PROBLEM DETAILS: For the listing below, output exactly the lines from the line with "-- ==== Sys2Proof/Machine/Ops.lean" up to and including the line with "[], _ => Memory.unlisted", and no other lines.

········

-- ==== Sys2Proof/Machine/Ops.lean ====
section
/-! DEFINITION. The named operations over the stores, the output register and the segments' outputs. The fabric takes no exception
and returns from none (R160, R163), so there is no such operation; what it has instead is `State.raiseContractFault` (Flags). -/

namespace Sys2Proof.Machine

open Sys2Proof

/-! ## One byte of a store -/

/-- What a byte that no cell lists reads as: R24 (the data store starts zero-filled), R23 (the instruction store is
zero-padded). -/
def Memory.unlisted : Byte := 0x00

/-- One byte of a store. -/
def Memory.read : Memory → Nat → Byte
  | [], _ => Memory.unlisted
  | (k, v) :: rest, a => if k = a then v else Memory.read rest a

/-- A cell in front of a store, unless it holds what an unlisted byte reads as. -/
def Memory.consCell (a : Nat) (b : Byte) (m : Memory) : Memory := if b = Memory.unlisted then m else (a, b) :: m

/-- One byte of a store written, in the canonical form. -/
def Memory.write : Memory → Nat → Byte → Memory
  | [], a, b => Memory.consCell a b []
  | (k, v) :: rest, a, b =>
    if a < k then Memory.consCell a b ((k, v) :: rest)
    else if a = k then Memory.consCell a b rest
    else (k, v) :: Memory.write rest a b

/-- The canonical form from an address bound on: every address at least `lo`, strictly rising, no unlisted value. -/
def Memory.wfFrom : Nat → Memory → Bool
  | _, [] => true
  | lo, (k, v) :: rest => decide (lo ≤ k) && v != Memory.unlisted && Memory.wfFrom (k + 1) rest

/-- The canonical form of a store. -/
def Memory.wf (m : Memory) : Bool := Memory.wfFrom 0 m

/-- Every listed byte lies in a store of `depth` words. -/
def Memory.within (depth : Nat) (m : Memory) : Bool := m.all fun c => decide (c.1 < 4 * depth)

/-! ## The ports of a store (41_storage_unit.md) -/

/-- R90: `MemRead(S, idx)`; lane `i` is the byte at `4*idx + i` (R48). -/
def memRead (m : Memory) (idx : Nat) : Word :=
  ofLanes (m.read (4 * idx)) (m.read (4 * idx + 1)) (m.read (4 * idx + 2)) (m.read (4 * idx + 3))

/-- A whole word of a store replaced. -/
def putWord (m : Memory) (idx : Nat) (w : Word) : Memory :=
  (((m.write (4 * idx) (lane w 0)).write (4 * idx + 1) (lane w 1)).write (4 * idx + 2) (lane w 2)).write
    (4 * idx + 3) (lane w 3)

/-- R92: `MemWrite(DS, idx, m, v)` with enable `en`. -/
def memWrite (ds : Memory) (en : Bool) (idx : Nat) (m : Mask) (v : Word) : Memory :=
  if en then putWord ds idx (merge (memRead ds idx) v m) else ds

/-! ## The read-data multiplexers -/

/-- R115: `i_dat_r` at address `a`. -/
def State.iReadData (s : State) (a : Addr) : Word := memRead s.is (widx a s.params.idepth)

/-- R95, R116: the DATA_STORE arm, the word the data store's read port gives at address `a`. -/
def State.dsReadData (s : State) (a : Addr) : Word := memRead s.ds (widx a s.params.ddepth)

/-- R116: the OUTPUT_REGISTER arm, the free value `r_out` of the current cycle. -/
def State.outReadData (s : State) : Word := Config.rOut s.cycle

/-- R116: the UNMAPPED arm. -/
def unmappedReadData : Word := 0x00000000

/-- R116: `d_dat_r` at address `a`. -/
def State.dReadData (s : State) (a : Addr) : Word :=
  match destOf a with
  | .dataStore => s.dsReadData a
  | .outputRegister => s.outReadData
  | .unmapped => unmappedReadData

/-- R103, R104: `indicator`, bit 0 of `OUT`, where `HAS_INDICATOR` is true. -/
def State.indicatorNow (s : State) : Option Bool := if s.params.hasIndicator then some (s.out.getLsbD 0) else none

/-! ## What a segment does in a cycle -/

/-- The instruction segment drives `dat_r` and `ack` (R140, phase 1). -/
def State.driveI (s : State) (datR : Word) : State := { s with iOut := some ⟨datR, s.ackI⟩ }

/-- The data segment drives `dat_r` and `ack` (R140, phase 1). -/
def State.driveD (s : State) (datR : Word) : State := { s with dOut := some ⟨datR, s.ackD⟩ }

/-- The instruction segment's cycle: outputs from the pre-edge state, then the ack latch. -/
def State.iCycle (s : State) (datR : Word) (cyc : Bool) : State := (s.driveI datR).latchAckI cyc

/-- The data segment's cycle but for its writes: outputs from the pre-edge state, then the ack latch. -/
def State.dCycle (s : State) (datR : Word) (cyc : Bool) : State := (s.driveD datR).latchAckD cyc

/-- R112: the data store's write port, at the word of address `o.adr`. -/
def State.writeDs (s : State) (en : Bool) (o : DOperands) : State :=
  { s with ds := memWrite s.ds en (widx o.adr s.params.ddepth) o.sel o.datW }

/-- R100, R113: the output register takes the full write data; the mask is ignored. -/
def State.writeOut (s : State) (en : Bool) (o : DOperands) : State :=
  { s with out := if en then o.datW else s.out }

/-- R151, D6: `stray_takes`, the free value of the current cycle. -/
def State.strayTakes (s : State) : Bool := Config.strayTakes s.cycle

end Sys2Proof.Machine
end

········

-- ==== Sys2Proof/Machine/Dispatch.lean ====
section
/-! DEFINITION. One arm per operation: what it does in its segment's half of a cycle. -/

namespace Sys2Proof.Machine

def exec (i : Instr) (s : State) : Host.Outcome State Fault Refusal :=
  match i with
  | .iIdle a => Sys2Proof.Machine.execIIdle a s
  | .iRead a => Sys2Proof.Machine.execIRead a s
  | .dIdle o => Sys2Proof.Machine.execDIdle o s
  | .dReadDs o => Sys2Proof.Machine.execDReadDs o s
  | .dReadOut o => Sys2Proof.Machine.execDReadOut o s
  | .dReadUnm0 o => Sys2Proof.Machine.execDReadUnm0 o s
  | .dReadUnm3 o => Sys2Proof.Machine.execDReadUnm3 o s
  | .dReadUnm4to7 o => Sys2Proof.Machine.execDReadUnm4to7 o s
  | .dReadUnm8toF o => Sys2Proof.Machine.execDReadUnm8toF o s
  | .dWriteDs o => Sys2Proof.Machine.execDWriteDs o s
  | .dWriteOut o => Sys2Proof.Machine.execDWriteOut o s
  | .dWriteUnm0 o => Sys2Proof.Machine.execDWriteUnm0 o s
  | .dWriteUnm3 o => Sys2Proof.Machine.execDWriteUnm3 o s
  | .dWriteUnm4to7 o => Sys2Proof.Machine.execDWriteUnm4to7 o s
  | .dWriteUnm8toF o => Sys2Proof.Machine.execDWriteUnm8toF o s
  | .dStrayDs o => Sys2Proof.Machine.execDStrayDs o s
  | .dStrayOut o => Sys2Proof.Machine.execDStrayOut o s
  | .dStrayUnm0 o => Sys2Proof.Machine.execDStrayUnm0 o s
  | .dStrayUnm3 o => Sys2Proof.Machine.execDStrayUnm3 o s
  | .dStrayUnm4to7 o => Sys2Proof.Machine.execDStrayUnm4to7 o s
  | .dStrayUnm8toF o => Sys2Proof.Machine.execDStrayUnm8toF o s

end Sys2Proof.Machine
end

········

ANSWER BELOW:
-- ==== Sys2Proof/Machine/Ops.lean ====
section
/-! DEFINITION. The named operations over the stores, the output register and the segments' outputs. The fabric takes no exception
and returns from none (R160, R163), so there is no such operation; what it has instead is `State.raiseContractFault` (Flags). -/

namespace Sys2Proof.Machine

open Sys2Proof

/-! ## One byte of a store -/

/-- What a byte that no cell lists reads as: R24 (the data store starts zero-filled), R23 (the instruction store is
zero-padded). -/
def Memory.unlisted : Byte := 0x00

/-- One byte of a store. -/
def Memory.read : Memory → Nat → Byte
  | [], _ => Memory.unlisted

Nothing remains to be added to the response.